Why will Israel be under the Law in the Millennial Kingdom?


Israel’s Millennial Kingdom
Part 2 – Under the Law

 The Kingdom of Heaven on Earth
Under the Law

Last week we looked at what the Millennial Kingdom is and why it is often referred to as Israel’s Millennial Kingdom. Today we’ll look at the shocking fact that during the Millennial Kingdom, national Israel will be under some form of the Law (Ezek. 36:27; Isaiah 2:3). However, it will be in light of its fulfillment in Jesus. During this time, Israel will be operating under her New Covenant. Having been purged and cleansed, those comprising national Israel would be given a new heart and a new spirit-God’s Spirit. God would enable the people to keep His ordinances (Ezek. 36:27).

In other words, God would give them the power to Keep His Law, something they never had before. With a new heart, they could finally love as God intended and could understand what His Law was really all about. It wasn’t about keeping a list of rules. It wasn’t about looking good on the outside. It was all about treating others the way you want them to treat you (Mt. 7:12).

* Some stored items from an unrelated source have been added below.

@[simp] theorem setLine_frame (l : LineState) (s : State) :
    (setLine l s).pins = s.pins ∧ (setLine l s).cfg = s.cfg ∧ (setLine l s).smp.chainHead = s.smp.chainHead ∧
    (setLine l s).smp.progBase = s.smp.progBase ∧ (setLine l s).smp.noticeMask = s.smp.noticeMask ∧
    (setLine l s).smp.burstLimit = s.smp.burstLimit ∧ (setLine l s).smp.pollPeriod = s.smp.pollPeriod ∧
    (setLine l s).smp.soft = s.smp.soft ∧ (setLine l s).smp.writes = s.smp.writes ∧
    (setLine l s).smp.copies = s.smp.copies ∧ (setLine l s).tr = s.tr ∧ (setLine l s).re = s.re ∧
    (setLine l s).ps = s.ps ∧ (setLine l s).bt = s.bt ∧ (setLine l s).hc = s.hc ∧ (setLine l s).dc.nip = s.dc.nip ∧
    (setLine l s).dc.valve = s.dc.valve ∧ (setLine l s).dc.ref = s.dc.ref ∧ (setLine l s).dc.silence = s.dc.silence ∧
    (setLine l s).dc.stopKind = s.dc.stopKind ∧ (setLine l s).dc.setpoint = s.dc.setpoint ∧
    (setLine l s).dc.accel = s.dc.accel ∧ (setLine l s).dc.startCause = s.dc.startCause ∧ (setLine l s).mr = s.mr ∧
    (setLine l s).cv = s.cv ∧ (setLine l s).now = s.now ∧ (setLine l s).freeCount = s.freeCount ∧
    (setLine l s).out = s.out ∧ (setLine l s).pending = s.pending := by
  unfold setLine
  (try dsimp only)
  (repeat' split) <;> simp

@[simp] theorem setNip_frame (n : NipState) (s : State) :
    (setNip n s).pins = s.pins ∧ (setNip n s).cfg = s.cfg ∧ (setNip n s).smp.chainHead = s.smp.chainHead ∧
    (setNip n s).smp.progBase = s.smp.progBase ∧ (setNip n s).smp.noticeMask = s.smp.noticeMask ∧
    (setNip n s).smp.burstLimit = s.smp.burstLimit ∧ (setNip n s).smp.pollPeriod = s.smp.pollPeriod ∧
    (setNip n s).smp.soft = s.smp.soft ∧ (setNip n s).smp.writes = s.smp.writes ∧ (setNip n s).smp.copies = s.smp.copies ∧
    (setNip n s).tr = s.tr ∧ (setNip n s).re = s.re ∧ (setNip n s).ps = s.ps ∧ (setNip n s).bt.splices = s.bt.splices ∧
    (setNip n s).bt.tallies = s.bt.tallies ∧ (setNip n s).bt.pos = s.bt.pos ∧
    (setNip n s).bt.nextNumber = s.bt.nextNumber ∧ (setNip n s).bt.overflow = s.bt.overflow ∧
    (setNip n s).bt.retiring = s.bt.retiring ∧ (setNip n s).hc = s.hc ∧ (setNip n s).dc.line = s.dc.line ∧
    (setNip n s).dc.valve = s.dc.valve ∧ (setNip n s).dc.ref = s.dc.ref ∧ (setNip n s).dc.silence = s.dc.silence ∧
    (setNip n s).dc.stopKind = s.dc.stopKind ∧ (setNip n s).dc.setpoint = s.dc.setpoint ∧
    (setNip n s).dc.accel = s.dc.accel ∧ (setNip n s).dc.startCause = s.dc.startCause ∧ (setNip n s).mr = s.mr ∧
    (setNip n s).cv = s.cv ∧ (setNip n s).now = s.now ∧ (setNip n s).freeCount = s.freeCount ∧ (setNip n s).out = s.out ∧
    (setNip n s).pending = s.pending := by
  unfold setNip
  (try dsimp only)
  (repeat' split) <;> simp

@[simp] theorem nipOpenCommand_frame (s : State) :
    (nipOpenCommand s).pins = s.pins ∧ (nipOpenCommand s).cfg = s.cfg ∧
    (nipOpenCommand s).smp.chainHead = s.smp.chainHead ∧ (nipOpenCommand s).smp.progBase = s.smp.progBase ∧
    (nipOpenCommand s).smp.noticeMask = s.smp.noticeMask ∧ (nipOpenCommand s).smp.burstLimit = s.smp.burstLimit ∧
    (nipOpenCommand s).smp.pollPeriod = s.smp.pollPeriod ∧ (nipOpenCommand s).smp.soft = s.smp.soft ∧
    (nipOpenCommand s).smp.writes = s.smp.writes ∧ (nipOpenCommand s).smp.copies = s.smp.copies ∧
    (nipOpenCommand s).tr = s.tr ∧ (nipOpenCommand s).re = s.re ∧ (nipOpenCommand s).ps = s.ps ∧
    (nipOpenCommand s).bt.splices = s.bt.splices ∧ (nipOpenCommand s).bt.tallies = s.bt.tallies ∧
    (nipOpenCommand s).bt.pos = s.bt.pos ∧ (nipOpenCommand s).bt.nextNumber = s.bt.nextNumber ∧
    (nipOpenCommand s).bt.overflow = s.bt.overflow ∧ (nipOpenCommand s).bt.retiring = s.bt.retiring ∧
    (nipOpenCommand s).hc = s.hc ∧ (nipOpenCommand s).dc.line = s.dc.line ∧ (nipOpenCommand s).dc.ref = s.dc.ref ∧
    (nipOpenCommand s).dc.silence = s.dc.silence ∧ (nipOpenCommand s).dc.stopKind = s.dc.stopKind ∧
    (nipOpenCommand s).dc.setpoint = s.dc.setpoint ∧ (nipOpenCommand s).dc.accel = s.dc.accel ∧
    (nipOpenCommand s).dc.startCause = s.dc.startCause ∧ (nipOpenCommand s).mr = s.mr ∧ (nipOpenCommand s).cv = s.cv ∧
    (nipOpenCommand s).now = s.now ∧ (nipOpenCommand s).freeCount = s.freeCount ∧ (nipOpenCommand s).out = s.out ∧
    (nipOpenCommand s).pending = s.pending := by
  unfold nipOpenCommand
  (try dsimp only)
  (repeat' split) <;> simp

@[simp] theorem nipCloseCommand_frame (s : State) :
    (nipCloseCommand s).pins = s.pins ∧ (nipCloseCommand s).cfg = s.cfg ∧
    (nipCloseCommand s).smp.chainHead = s.smp.chainHead ∧ (nipCloseCommand s).smp.progBase = s.smp.progBase ∧
    (nipCloseCommand s).smp.noticeMask = s.smp.noticeMask ∧ (nipCloseCommand s).smp.burstLimit = s.smp.burstLimit ∧
    (nipCloseCommand s).smp.pollPeriod = s.smp.pollPeriod ∧ (nipCloseCommand s).smp.soft = s.smp.soft ∧
    (nipCloseCommand s).smp.writes = s.smp.writes ∧ (nipCloseCommand s).smp.copies = s.smp.copies ∧
    (nipCloseCommand s).tr = s.tr ∧ (nipCloseCommand s).re = s.re ∧ (nipCloseCommand s).ps = s.ps ∧
    (nipCloseCommand s).bt.splices = s.bt.splices ∧ (nipCloseCommand s).bt.tallies = s.bt.tallies ∧
    (nipCloseCommand s).bt.pos = s.bt.pos ∧ (nipCloseCommand s).bt.nextNumber = s.bt.nextNumber ∧
    (nipCloseCommand s).bt.overflow = s.bt.overflow ∧ (nipCloseCommand s).bt.retiring = s.bt.retiring ∧
    (nipCloseCommand s).hc = s.hc ∧ (nipCloseCommand s).dc.line = s.dc.line ∧ (nipCloseCommand s).dc.ref = s.dc.ref ∧
    (nipCloseCommand s).dc.silence = s.dc.silence ∧ (nipCloseCommand s).dc.stopKind = s.dc.stopKind ∧
    (nipCloseCommand s).dc.setpoint = s.dc.setpoint ∧ (nipCloseCommand s).dc.accel = s.dc.accel ∧
    (nipCloseCommand s).dc.startCause = s.dc.startCause ∧ (nipCloseCommand s).mr = s.mr ∧ (nipCloseCommand s).cv = s.cv ∧
    (nipCloseCommand s).now = s.now ∧ (nipCloseCommand s).freeCount = s.freeCount ∧ (nipCloseCommand s).out = s.out ∧
    (nipCloseCommand s).pending = s.pending := by
  unfold nipCloseCommand
  (try dsimp only)
  (repeat' split) <;> simp

@[simp] theorem zeroLoops_frame (s : State) :
    (zeroLoops s).pins = s.pins ∧ (zeroLoops s).cfg = s.cfg ∧ (zeroLoops s).smp = s.smp ∧ (zeroLoops s).tr = s.tr ∧
    (zeroLoops s).re = s.re ∧ (zeroLoops s).ps = s.ps ∧ (zeroLoops s).bt = s.bt ∧ (zeroLoops s).hc = s.hc ∧
    (zeroLoops s).dc.line = s.dc.line ∧ (zeroLoops s).dc.nip = s.dc.nip ∧ (zeroLoops s).dc.valve = s.dc.valve ∧
    (zeroLoops s).dc.ref = s.dc.ref ∧ (zeroLoops s).dc.silence = s.dc.silence ∧
    (zeroLoops s).dc.stopKind = s.dc.stopKind ∧ (zeroLoops s).dc.setpoint = s.dc.setpoint ∧
    (zeroLoops s).dc.accel = s.dc.accel ∧ (zeroLoops s).dc.startCause = s.dc.startCause ∧ (zeroLoops s).mr = s.mr ∧
    (zeroLoops s).cv = s.cv ∧ (zeroLoops s).now = s.now ∧ (zeroLoops s).freeCount = s.freeCount ∧
    (zeroLoops s).out = s.out ∧ (zeroLoops s).pending = s.pending := by
  unfold zeroLoops
  (try dsimp only)
  (repeat' split) <;> simp

@[simp] theorem settleStop_frame (s : State) :
    (settleStop s).pins = s.pins ∧ (settleStop s).cfg = s.cfg ∧ (settleStop s).smp.chainHead = s.smp.chainHead ∧
    (settleStop s).smp.progBase = s.smp.progBase ∧ (settleStop s).smp.noticeMask = s.smp.noticeMask ∧
    (settleStop s).smp.burstLimit = s.smp.burstLimit ∧ (settleStop s).smp.pollPeriod = s.smp.pollPeriod ∧
    (settleStop s).smp.soft = s.smp.soft ∧ (settleStop s).smp.copies = s.smp.copies ∧
    (settleStop s).tr.reader = s.tr.reader ∧ (settleStop s).tr.pos = s.tr.pos ∧ (settleStop s).tr.step = s.tr.step ∧
    (settleStop s).tr.pauseReq = s.tr.pauseReq ∧ (settleStop s).tr.haltReq = s.tr.haltReq ∧ (settleStop s).re = s.re ∧
    (settleStop s).ps = s.ps ∧ (settleStop s).bt = s.bt ∧ (settleStop s).hc = s.hc ∧ (settleStop s).dc = s.dc ∧
    (settleStop s).mr = s.mr ∧ (settleStop s).cv = s.cv ∧ (settleStop s).now = s.now ∧
    (settleStop s).freeCount = s.freeCount ∧ (settleStop s).out = s.out ∧ (settleStop s).pending = s.pending := by
  unfold settleStop
  (try dsimp only)
  (repeat' split) <;> simp

@[simp] theorem normalStop_frame (s : State) :
    (normalStop s).pins = s.pins ∧ (normalStop s).cfg = s.cfg ∧ (normalStop s).smp.chainHead = s.smp.chainHead ∧
    (normalStop s).smp.progBase = s.smp.progBase ∧ (normalStop s).smp.noticeMask = s.smp.noticeMask ∧
    (normalStop s).smp.burstLimit = s.smp.burstLimit ∧ (normalStop s).smp.pollPeriod = s.smp.pollPeriod ∧
    (normalStop s).smp.soft = s.smp.soft ∧ (normalStop s).smp.writes = s.smp.writes ∧
    (normalStop s).smp.copies = s.smp.copies ∧ (normalStop s).tr = s.tr ∧ (normalStop s).re = s.re ∧
    (normalStop s).ps = s.ps ∧ (normalStop s).bt.splices = s.bt.splices ∧ (normalStop s).bt.tallies = s.bt.tallies ∧
    (normalStop s).bt.pos = s.bt.pos ∧ (normalStop s).bt.nextNumber = s.bt.nextNumber ∧
    (normalStop s).bt.overflow = s.bt.overflow ∧ (normalStop s).bt.retiring = s.bt.retiring ∧ (normalStop s).hc = s.hc ∧
    (normalStop s).dc.ref = s.dc.ref ∧ (normalStop s).dc.silence = s.dc.silence ∧
    (normalStop s).dc.setpoint = s.dc.setpoint ∧ (normalStop s).dc.accel = s.dc.accel ∧
    (normalStop s).dc.startCause = s.dc.startCause ∧ (normalStop s).mr = s.mr ∧ (normalStop s).cv = s.cv ∧
    (normalStop s).now = s.now ∧ (normalStop s).freeCount = s.freeCount ∧ (normalStop s).out = s.out ∧
    (normalStop s).pending = s.pending := by
  unfold normalStop
  (try dsimp only)
  (repeat' split) <;> simp

@[simp] theorem drainEnd_frame (s : State) :
    (drainEnd s).pins = s.pins ∧ (drainEnd s).cfg = s.cfg ∧ (drainEnd s).smp.chainHead = s.smp.chainHead ∧
    (drainEnd s).smp.progBase = s.smp.progBase ∧ (drainEnd s).smp.noticeMask = s.smp.noticeMask ∧
    (drainEnd s).smp.burstLimit = s.smp.burstLimit ∧ (drainEnd s).smp.pollPeriod = s.smp.pollPeriod ∧
    (drainEnd s).smp.soft = s.smp.soft ∧ (drainEnd s).smp.writes = s.smp.writes ∧ (drainEnd s).smp.copies = s.smp.copies ∧
    (drainEnd s).tr = s.tr ∧ (drainEnd s).re = s.re ∧ (drainEnd s).ps = s.ps ∧ (drainEnd s).bt.splices = s.bt.splices ∧
    (drainEnd s).bt.tallies = s.bt.tallies ∧ (drainEnd s).bt.pos = s.bt.pos ∧
    (drainEnd s).bt.nextNumber = s.bt.nextNumber ∧ (drainEnd s).bt.overflow = s.bt.overflow ∧
    (drainEnd s).bt.retiring = s.bt.retiring ∧ (drainEnd s).hc = s.hc ∧ (drainEnd s).dc.ref = s.dc.ref ∧
    (drainEnd s).dc.silence = s.dc.silence ∧ (drainEnd s).dc.setpoint = s.dc.setpoint ∧
    (drainEnd s).dc.accel = s.dc.accel ∧ (drainEnd s).dc.startCause = s.dc.startCause ∧ (drainEnd s).mr = s.mr ∧
    (drainEnd s).cv = s.cv ∧ (drainEnd s).now = s.now ∧ (drainEnd s).freeCount = s.freeCount ∧ (drainEnd s).out = s.out ∧
    (drainEnd s).pending = s.pending := by
  unfold drainEnd
  (try dsimp only)
  (repeat' split) <;> simp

Even if God provides to His covenant people what is necessary to keep His Law, it still seems strange that God would re-institute it. There must be something we’re missing. Gentile Christians often focus so much on the fact that we are under grace, not law, that we fail to see the beauty the Law contained. Perhaps we should seek to discover why the psalmist said, “O how I love Thy law. It is my meditation all the day. Thy commandments make me wiser than my enemies, for they are ever mine” (Ps. 119:97). Perhaps the answer lies in His purposes of the Law.

 Purposes of the Law

The Law served many purposes. First, it was given to reveal the holiness of God (1 Peter 1:15-16) and to expose the sinfulness of man (Gal. 3:19,22). In other words, God’s holiness revealed in the Law became the test of man’s thoughts, words, and actions. Anything short of this was sin (Rom. 3:23). The Law also revealed the standard of holiness required by a holy God if His chosen nation was to enjoy fellowship with Him. He didn’t only demand obedience: He desired fellowship. With the holiness issue settled, the Law was to lead the people to Christ so they may be justified by faith, not by keeping the Law (Gal. 3:24).

Then there’s the unifying effect the Law had on Israel as a nation. It served as Israel’s “national constitution” (Exod. 19:5-8). God redeemed His people out of Egypt and then taught them to walk by faith (which they occasionally did). When they voluntarily submitted themselves to the Law, God established them as a nation. As such they were to be separate from all other nations so they could become a kingdom of priests and a light to the world (Exod. 31:13; 19:5-6).

An additional reason the Law was given to redeemed Israel was to make a way for forgiveness of sins and restoration of fellowship. The five offerings in the first seven chapters of Leviticus does just that. In Leviticus 23 the feasts of the Lord made a provision for His redeemed people to worship Him. In Deuteronomy 28 God described how He would bless His people if they obeyed His conditions. The Law thus became a standard that revealed if a person was rightly related to Him. This would determine if that person was truly part of His kingdom. Finally, the Law was given, not just to lead people to Christ, but to reveal Him. The truth regarding the person and work of Jesus, Israel’s Messiah, was woven throughout the Law (Rom. 3:21-26).

Now that we better understand the purposes of the Law, it’s easier to see why it will continue through the Millennial Kingdom. It was part of Israel’s identity and was God’s chosen means to reveal Himself, His holiness, and His peoples’ complete dependence on Him if they were to walk in righteousness and holiness. The Law was a good thing, and when obeyed, accomplished all the purposes just listed. For a thousand years, national Israel would do just that, only because God had enabled His people to keep it.

At this point, it’s helpful to see the difference between God’s relationship with national Israel and His relationship with the Church. Members of the Church have been given the gift of the Holy Spirit to enable the resurrected (heaven-based) Christ to live out His life through them. This is a heavenly, vertical relationship that brings the oneness Jesus spoke of in John 17 and Paul described in Romans 6. It’s all about the believer’s identification with the risen Christ. For national Israel, the Holy Spirit is given to enable them to obey the Law. Their relationship with God is earthly and horizontal, and their identification is with the Law.